The global desalination market was valued at $14.5 billion in 2021 and is expected to reach $35.5 billion by 2030. Desalination facilities are, at the moment, mainly situated in Southwest Asia, with significant clusters in Australia, China, and the United States. Global desalination demands are expected to reach 266 million cubic meters per day by 2050. To meet the demand, it will be required to make a significant increase in the deployment of desalination facilities worldwide. Therefore, the private British-based maritime and technology innovation company CORE POWER has been working on the idea to “partner desalination technology with the next generation of nuclear reactors,” according to its April 11, 2022 report “The Future of Water: Nuclear Powered, Floating Water Desalination.”
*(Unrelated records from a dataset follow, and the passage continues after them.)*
/-- SAR: the value rounded down, and the bit shifted out last (R265). -/
theorem ShiftOp.sar_result {n : Nat} (hn : 0 < n) (k : Nat) (x : BitVec n) (cf : Bool) :
    (ShiftOp.sar.times (k + 1) x cf).1.toInt = x.toInt / 2 ^ (k + 1)
      ∧ ((ShiftOp.sar.times (k + 1) x cf).2 = true ↔ x.toInt / 2 ^ k % 2 = 1) := by
  refine ⟨by rw [ShiftOp.times_sar, toInt_sshiftRight_eq_div], ?_⟩
  rw [← lsb_sshiftRight_iff hn, ← ShiftOp.times_sar k x cf, ShiftOp.times_succ]
  rfl

/-! ## Rotations -/

/-- Each bit of a rotation to the right comes from `r` places above it, round the end. -/
theorem getLsbD_rotateRight_mod {n : Nat} (x : BitVec n) (r i : Nat) :
    (x.rotateRight r).getLsbD i = (decide (i < n) && x.getLsbD ((r + i) % n)) := by
  rcases Nat.eq_zero_or_pos n with rfl | hn
  · rw [BitVec.getLsbD_of_ge _ _ (Nat.zero_le i), decide_eq_false (Nat.not_lt_zero i), Bool.false_and]
  have hr := Nat.mod_lt r hn
  rw [BitVec.getLsbD_rotateRight, ← Nat.mod_add_mod]
  by_cases hi : i < n
  · by_cases h : i < n - r % n
    · simp only [h, decide_true, hi, Bool.true_and, cond_true, Nat.mod_eq_of_lt (show r % n + i < n by omega)]
    · have hwrap : (r % n + i) % n = i - (n - r % n) := by
        rw [Nat.mod_eq_sub_mod (by omega), Nat.mod_eq_of_lt (by omega)]
        omega
      simp only [h, decide_false, hi, decide_true, Bool.true_and, cond_false, hwrap]
  · have h : ¬ i < n - r % n := by omega
    simp only [h, hi, decide_false, Bool.false_and, cond_false]

/-- One place more to the left. -/
theorem rotateLeft_succ {n : Nat} (x : BitVec n) (k : Nat) : x.rotateLeft (k + 1) = (x.rotateLeft k).rotateLeft 1 := by
  refine BitVec.eq_of_getMsbD_eq fun i hi => ?_
  simp only [BitVec.getMsbD_rotateLeft, hi, Nat.mod_lt _ (Nat.zero_lt_of_lt hi), decide_true, Bool.true_and,
    Nat.add_mod_mod, Nat.add_assoc]

/-- One place more to the right. -/
theorem rotateRight_succ {n : Nat} (x : BitVec n) (k : Nat) :
    x.rotateRight (k + 1) = (x.rotateRight k).rotateRight 1 := by
  refine BitVec.eq_of_getLsbD_eq fun i hi => ?_
  simp only [getLsbD_rotateRight_mod, hi, Nat.mod_lt _ (Nat.zero_lt_of_lt hi), decide_true, Bool.true_and,
    Nat.add_mod_mod, Nat.add_assoc]

theorem rotateLeft_zero {n : Nat} (x : BitVec n) : x.rotateLeft 0 = x := by
  refine BitVec.eq_of_getMsbD_eq fun i hi => ?_
  simp only [BitVec.getMsbD_rotateLeft, hi, Nat.zero_add, Nat.mod_eq_of_lt hi, decide_true, Bool.true_and]

theorem rotateRight_zero {n : Nat} (x : BitVec n) : x.rotateRight 0 = x := by
  refine BitVec.eq_of_getLsbD_eq fun i hi => ?_
  simp only [getLsbD_rotateRight_mod, hi, Nat.zero_add, Nat.mod_eq_of_lt hi, decide_true, Bool.true_and]

section
variable {n i : Nat} (hi : i < n) (x : BitVec n) (b : Bool)
include hi

/-- One place to the left with `b` coming in at the bottom. -/
theorem getLsbD_shiftInLeft :
    (x <<< 1 ||| (BitVec.ofBool b).setWidth n).getLsbD i = if i = 0 then b else x.getLsbD (i - 1) := by
  rw [BitVec.getLsbD_or, BitVec.getLsbD_shiftLeft, BitVec.getLsbD_setWidth, BitVec.getLsbD_ofBool, decide_eq_true hi]
  by_cases h : i = 0
  · simp only [h, Nat.one_pos, decide_true, Bool.not_true, Bool.and_false, Bool.false_and, Bool.false_or, Bool.true_and,
      if_true]
  · simp only [h, show ¬ i < 1 by omega, decide_false, Bool.not_false, Bool.true_and, Bool.false_and, Bool.and_false,
      Bool.or_false, if_false]

/-- One place to the right with `b` coming in at the top. -/
theorem getLsbD_shiftInRight :
    (x >>> 1 ||| (BitVec.ofBool b).setWidth n <<< (n - 1)).getLsbD i =
      if i = n - 1 then b else x.getLsbD (i + 1) := by
  rw [BitVec.getLsbD_or, BitVec.getLsbD_ushiftRight, BitVec.getLsbD_shiftLeft, BitVec.getLsbD_setWidth,
    BitVec.getLsbD_ofBool, decide_eq_true hi, Nat.add_comm 1]
  by_cases h : i = n - 1
  · have hout : x.getLsbD (i + 1) = false := BitVec.getLsbD_of_ge x _ (by omega)
    rw [if_pos h]
    simp only [hout, show ¬ i < n - 1 by omega, show i - (n - 1) = 0 by omega, Nat.zero_lt_of_lt hi, decide_true,
      decide_false, Bool.not_false, Bool.true_and, Bool.false_or]
  · simp only [h, show i < n - 1 by omega, decide_true, Bool.not_true, Bool.and_false, Bool.false_and, Bool.or_false,
      if_false]

theorem getLsbD_rotateLeft_one : (x.rotateLeft 1).getLsbD i = if i = 0 then x.msb else x.getLsbD (i - 1) := by
  rcases Nat.lt_or_eq_of_le (show 1 ≤ n by omega) with hn | rfl
  · rw [BitVec.getLsbD_rotateLeft, Nat.mod_eq_of_lt hn, BitVec.msb_eq_getLsbD_last]
    by_cases h : i = 0
    · simp only [h, Nat.one_pos, decide_true, Nat.add_zero, cond_true, if_true]
    · simp only [h, hi, show ¬ i < 1 by omega, decide_false, decide_true, Bool.true_and, cond_false, if_false]
  · obtain rfl : i = 0 := by omega
    rw [BitVec.getLsbD_rotateLeft, Nat.mod_self, BitVec.msb_eq_getLsbD_last]
    rfl

theorem getLsbD_rotateRight_one :
    (x.rotateRight 1).getLsbD i = if i = n - 1 then x.getLsbD 0 else x.getLsbD (i + 1) := by
  rw [getLsbD_rotateRight_mod, decide_eq_true hi, Bool.true_and, Nat.add_comm]
  by_cases h : i = n - 1
  · rw [if_pos h, h, Nat.sub_add_cancel (by omega), Nat.mod_self]
  · rw [if_neg h, Nat.mod_eq_of_lt (by omega)]

end

section
variable {n : Nat} (x : BitVec n) (cf : Bool)

theorem ShiftOp.step_rol : (ShiftOp.rol.step x cf).1 = x.rotateLeft 1 :=
  BitVec.eq_of_getLsbD_eq fun _ hi => (getLsbD_shiftInLeft hi x x.msb).trans (getLsbD_rotateLeft_one hi x).symm

theorem ShiftOp.step_ror : (ShiftOp.ror.step x cf).1 = x.rotateRight 1 :=
  BitVec.eq_of_getLsbD_eq fun _ hi =>
    (getLsbD_shiftInRight hi x (x.getLsbD 0)).trans (getLsbD_rotateRight_one hi x).symm

/-- A step of RCL turns CF and the operand as one number, CF on top (R268). -/
theorem ShiftOp.step_rcl (hn : 0 < n) :
    BitVec.ofBool (ShiftOp.rcl.step x cf).2 ++ (ShiftOp.rcl.step x cf).1 = (BitVec.ofBool cf ++ x).rotateLeft 1 := by
  refine BitVec.eq_of_getLsbD_eq fun i hi => ?_
  rw [getLsbD_rotateLeft_one hi, BitVec.getLsbD_append]
  by_cases hin : i < n
  · rw [if_pos hin, ShiftOp.step, getLsbD_shiftInLeft hin]
    by_cases h : i = 0
    · rw [if_pos h, if_pos h, BitVec.msb_append, if_neg Nat.one_ne_zero, BitVec.msb_ofBool]
    · rw [if_neg h, if_neg h, BitVec.getLsbD_append, if_pos (by omega)]
  · obtain rfl : i = n := by omega
    rw [if_neg hin, if_neg (Nat.ne_of_gt hn), BitVec.getLsbD_append, if_pos (Nat.sub_lt hn Nat.one_pos), Nat.sub_self,
      BitVec.getLsbD_ofBool, ← BitVec.msb_eq_getLsbD_last]
    exact Bool.true_and _

/-- A step of RCR turns CF and the operand as one number, CF on top (R269). -/
theorem ShiftOp.step_rcr (hn : 0 < n) :
    BitVec.ofBool (ShiftOp.rcr.step x cf).2 ++ (ShiftOp.rcr.step x cf).1 = (BitVec.ofBool cf ++ x).rotateRight 1 := by
  refine BitVec.eq_of_getLsbD_eq fun i hi => ?_
  rw [getLsbD_rotateRight_one hi, BitVec.getLsbD_append]
  by_cases hin : i < n
  · rw [if_pos hin, if_neg (by omega), ShiftOp.step, getLsbD_shiftInRight hin, BitVec.getLsbD_append]
    by_cases h : i = n - 1
    · rw [if_pos h, if_neg (by omega), BitVec.getLsbD_ofBool, decide_eq_true (by omega), Bool.true_and]
    · rw [if_neg h, if_pos (by omega)]
  · obtain rfl : i = n := by omega
    rw [if_neg hin, if_pos (by omega), BitVec.getLsbD_append, if_pos hn, Nat.sub_self, BitVec.getLsbD_ofBool]
    exact Bool.true_and _

end

section
variable {n : Nat} (k : Nat) (x : BitVec n) (cf : Bool)

theorem ShiftOp.times_rol : (ShiftOp.rol.times k x cf).1 = x.rotateLeft k :=
  ShiftOp.rol.times_view (fun y _ => y) x.rotateLeft k (rotateLeft_zero x).symm fun k y b h => by
    rw [ShiftOp.step_rol, h, ← rotateLeft_succ]

theorem ShiftOp.times_ror : (ShiftOp.ror.times k x cf).1 = x.rotateRight k :=
  ShiftOp.ror.times_view (fun y _ => y) x.rotateRight k (rotateRight_zero x).symm fun k y b h => by
    rw [ShiftOp.step_ror, h, ← rotateRight_succ]

/-- ROL leaves in CF the bit that came round last, at the bottom (R266). -/
theorem ShiftOp.rol_carry (hn : 0 < n) :
    (ShiftOp.rol.times (k + 1) x cf).2 = (ShiftOp.rol.times (k + 1) x cf).1.getLsbD 0 := by
  rw [ShiftOp.times_succ]
  exact (getLsbD_shiftInLeft hn _ _).symm

/-- ROR leaves in CF the bit that came round last, at the top (R267). -/
theorem ShiftOp.ror_carry (hn : 0 < n) :
    (ShiftOp.ror.times (k + 1) x cf).2 = (ShiftOp.ror.times (k + 1) x cf).1.msb := by
  rw [ShiftOp.times_succ, BitVec.msb_eq_getLsbD_last]
  exact ((getLsbD_shiftInRight (Nat.sub_lt hn Nat.one_pos) _ _).trans (if_pos rfl)).symm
CORE POWER has designed “nuclear-powered floating desalination structures based on existing ship hulls…. The next generation of nuclear reactors such as the molten salt reactors (MSR) and heat pipe reactors (HPR) present a step-change in nuclear safety and security. Both these reactors are low-pressure systems vastly reducing the risks of contact with radioactive material. They are also small enough to use modular shipyard construction, decreasing build time and cost. These reactors, having both modularity and walk away safety by design, will be able to provide cheaper and safer nuclear power.… The first using a molten salt reactor producing 80 MW of electricity could provide a maximum of 450,000 per cubic meters of drinkable water per day, in a Panamax size hull. Smaller deployments using a heat pipe reactor with a power of 10 MW could produce up to 60,000 m³ of water per day in a feeder type hull.”
CORE POWER modeling calculated that these facilities could create freshwater at a cost of $0.7 per cubic meter, a 23% reduction from current costs.
Besides providing water and electricity to islands and coastal cities, “floating desalination will also be able to play an important role in disaster relief scenarios where the provision of clean water and electricity could vastly reduce human suffering.… There are currently 3.6 billion people globally suffering from water scarcity—the CORE POWER concept could help bring this down, saving and improving lives globally.”
CORE POWER is in the process of developing a floating nuclear power plant featuring molten chloride fast reactors in collaboration with TerraPower, Southern Company from the U.S. and Orano of France, a nuclear fuel cycle company. A demonstration reactor is planned for 2026 with the aim to commercialize the vessel product by the start of the next decade.